Dataset content section start

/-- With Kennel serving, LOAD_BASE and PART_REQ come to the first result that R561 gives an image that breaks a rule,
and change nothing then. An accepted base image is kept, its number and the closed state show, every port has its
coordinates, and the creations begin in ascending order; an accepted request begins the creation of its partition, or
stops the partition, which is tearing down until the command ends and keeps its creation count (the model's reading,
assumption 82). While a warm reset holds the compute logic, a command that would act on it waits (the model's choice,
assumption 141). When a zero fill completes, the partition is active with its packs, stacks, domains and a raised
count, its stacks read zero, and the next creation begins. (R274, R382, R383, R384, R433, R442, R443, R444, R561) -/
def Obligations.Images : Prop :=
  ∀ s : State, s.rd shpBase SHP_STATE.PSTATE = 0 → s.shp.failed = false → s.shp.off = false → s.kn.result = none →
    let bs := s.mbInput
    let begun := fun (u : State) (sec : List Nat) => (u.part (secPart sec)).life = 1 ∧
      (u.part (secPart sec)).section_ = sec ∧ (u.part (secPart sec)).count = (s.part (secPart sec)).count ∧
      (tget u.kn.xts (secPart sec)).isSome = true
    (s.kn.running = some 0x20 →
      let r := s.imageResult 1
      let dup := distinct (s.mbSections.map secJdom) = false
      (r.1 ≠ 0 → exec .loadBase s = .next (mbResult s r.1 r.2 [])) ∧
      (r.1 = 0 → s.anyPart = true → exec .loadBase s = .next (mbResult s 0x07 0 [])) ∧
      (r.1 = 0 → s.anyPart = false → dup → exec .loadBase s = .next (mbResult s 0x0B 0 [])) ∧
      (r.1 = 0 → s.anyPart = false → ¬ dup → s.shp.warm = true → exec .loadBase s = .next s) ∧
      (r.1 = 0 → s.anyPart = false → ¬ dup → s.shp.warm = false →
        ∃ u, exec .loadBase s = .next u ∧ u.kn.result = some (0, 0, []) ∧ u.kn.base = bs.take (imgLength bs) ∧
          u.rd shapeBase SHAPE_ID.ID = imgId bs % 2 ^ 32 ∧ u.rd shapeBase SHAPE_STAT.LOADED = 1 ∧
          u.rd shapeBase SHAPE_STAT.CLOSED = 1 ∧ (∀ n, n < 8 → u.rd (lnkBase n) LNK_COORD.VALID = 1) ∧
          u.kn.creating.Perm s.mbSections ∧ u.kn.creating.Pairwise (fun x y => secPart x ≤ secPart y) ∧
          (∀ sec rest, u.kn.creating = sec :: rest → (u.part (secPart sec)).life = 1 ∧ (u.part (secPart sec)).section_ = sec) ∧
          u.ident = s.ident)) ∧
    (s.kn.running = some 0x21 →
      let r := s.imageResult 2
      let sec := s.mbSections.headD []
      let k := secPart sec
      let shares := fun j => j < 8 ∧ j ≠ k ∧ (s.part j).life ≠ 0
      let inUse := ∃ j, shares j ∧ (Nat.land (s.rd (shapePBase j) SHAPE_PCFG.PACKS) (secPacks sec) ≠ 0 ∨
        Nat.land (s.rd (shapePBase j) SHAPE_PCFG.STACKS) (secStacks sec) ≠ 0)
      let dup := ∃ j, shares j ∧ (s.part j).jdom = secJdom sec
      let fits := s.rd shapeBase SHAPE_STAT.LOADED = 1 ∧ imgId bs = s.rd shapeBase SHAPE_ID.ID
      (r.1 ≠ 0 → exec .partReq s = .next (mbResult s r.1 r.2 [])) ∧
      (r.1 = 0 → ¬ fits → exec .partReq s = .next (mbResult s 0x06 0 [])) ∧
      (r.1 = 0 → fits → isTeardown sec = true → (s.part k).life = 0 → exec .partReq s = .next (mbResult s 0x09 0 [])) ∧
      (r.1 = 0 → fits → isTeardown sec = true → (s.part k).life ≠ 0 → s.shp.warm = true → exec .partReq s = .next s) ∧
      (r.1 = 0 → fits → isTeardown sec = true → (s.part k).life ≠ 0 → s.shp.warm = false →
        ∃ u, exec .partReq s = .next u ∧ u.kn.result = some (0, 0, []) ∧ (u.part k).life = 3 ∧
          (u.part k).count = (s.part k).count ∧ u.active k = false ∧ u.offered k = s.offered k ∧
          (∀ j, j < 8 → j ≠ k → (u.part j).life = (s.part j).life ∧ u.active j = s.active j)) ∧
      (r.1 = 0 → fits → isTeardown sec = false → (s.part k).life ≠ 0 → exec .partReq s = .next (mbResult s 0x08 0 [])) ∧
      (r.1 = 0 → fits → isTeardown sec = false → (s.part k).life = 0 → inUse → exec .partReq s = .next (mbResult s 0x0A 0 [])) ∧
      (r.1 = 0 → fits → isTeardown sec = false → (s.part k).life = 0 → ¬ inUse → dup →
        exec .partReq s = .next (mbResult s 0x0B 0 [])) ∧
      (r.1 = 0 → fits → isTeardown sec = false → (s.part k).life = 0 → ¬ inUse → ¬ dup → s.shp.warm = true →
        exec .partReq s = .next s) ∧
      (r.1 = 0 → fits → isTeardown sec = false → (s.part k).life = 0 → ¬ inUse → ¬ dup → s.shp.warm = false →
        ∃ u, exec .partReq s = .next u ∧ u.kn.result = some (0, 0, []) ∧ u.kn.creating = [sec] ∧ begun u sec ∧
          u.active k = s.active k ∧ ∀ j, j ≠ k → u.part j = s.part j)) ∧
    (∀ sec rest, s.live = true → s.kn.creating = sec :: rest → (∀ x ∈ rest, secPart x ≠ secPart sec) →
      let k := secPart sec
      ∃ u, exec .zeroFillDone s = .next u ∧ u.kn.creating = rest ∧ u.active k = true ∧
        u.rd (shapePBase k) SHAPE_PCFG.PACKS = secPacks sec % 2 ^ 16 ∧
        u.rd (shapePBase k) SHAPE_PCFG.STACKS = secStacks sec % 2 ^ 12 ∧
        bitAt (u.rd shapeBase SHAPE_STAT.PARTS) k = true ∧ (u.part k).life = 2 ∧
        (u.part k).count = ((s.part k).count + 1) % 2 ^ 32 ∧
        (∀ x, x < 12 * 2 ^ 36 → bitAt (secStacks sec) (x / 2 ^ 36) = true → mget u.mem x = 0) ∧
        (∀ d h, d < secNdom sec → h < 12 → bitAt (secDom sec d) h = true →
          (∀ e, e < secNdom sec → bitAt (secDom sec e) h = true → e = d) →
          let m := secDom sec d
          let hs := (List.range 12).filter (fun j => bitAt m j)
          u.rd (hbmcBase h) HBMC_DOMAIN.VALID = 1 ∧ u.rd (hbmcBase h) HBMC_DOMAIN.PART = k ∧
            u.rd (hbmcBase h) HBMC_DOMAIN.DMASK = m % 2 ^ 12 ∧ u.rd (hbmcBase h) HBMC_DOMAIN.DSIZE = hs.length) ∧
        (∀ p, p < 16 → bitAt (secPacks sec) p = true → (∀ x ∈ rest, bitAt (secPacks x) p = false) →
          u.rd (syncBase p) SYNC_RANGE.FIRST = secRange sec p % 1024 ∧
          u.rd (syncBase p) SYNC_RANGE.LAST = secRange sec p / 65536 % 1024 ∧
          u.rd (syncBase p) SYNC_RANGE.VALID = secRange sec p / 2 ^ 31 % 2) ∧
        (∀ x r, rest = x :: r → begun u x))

Dataset content section end

*Exercise prompt:* Only the lines with "that" are needed; find them in the records and copy each one.

*Result below:*
/-- With Kennel serving, LOAD_BASE and PART_REQ come to the first result that R561 gives an image that breaks a rule,
assumption 82). While a warm reset holds the compute logic, a command that would act on it waits (the model's choice,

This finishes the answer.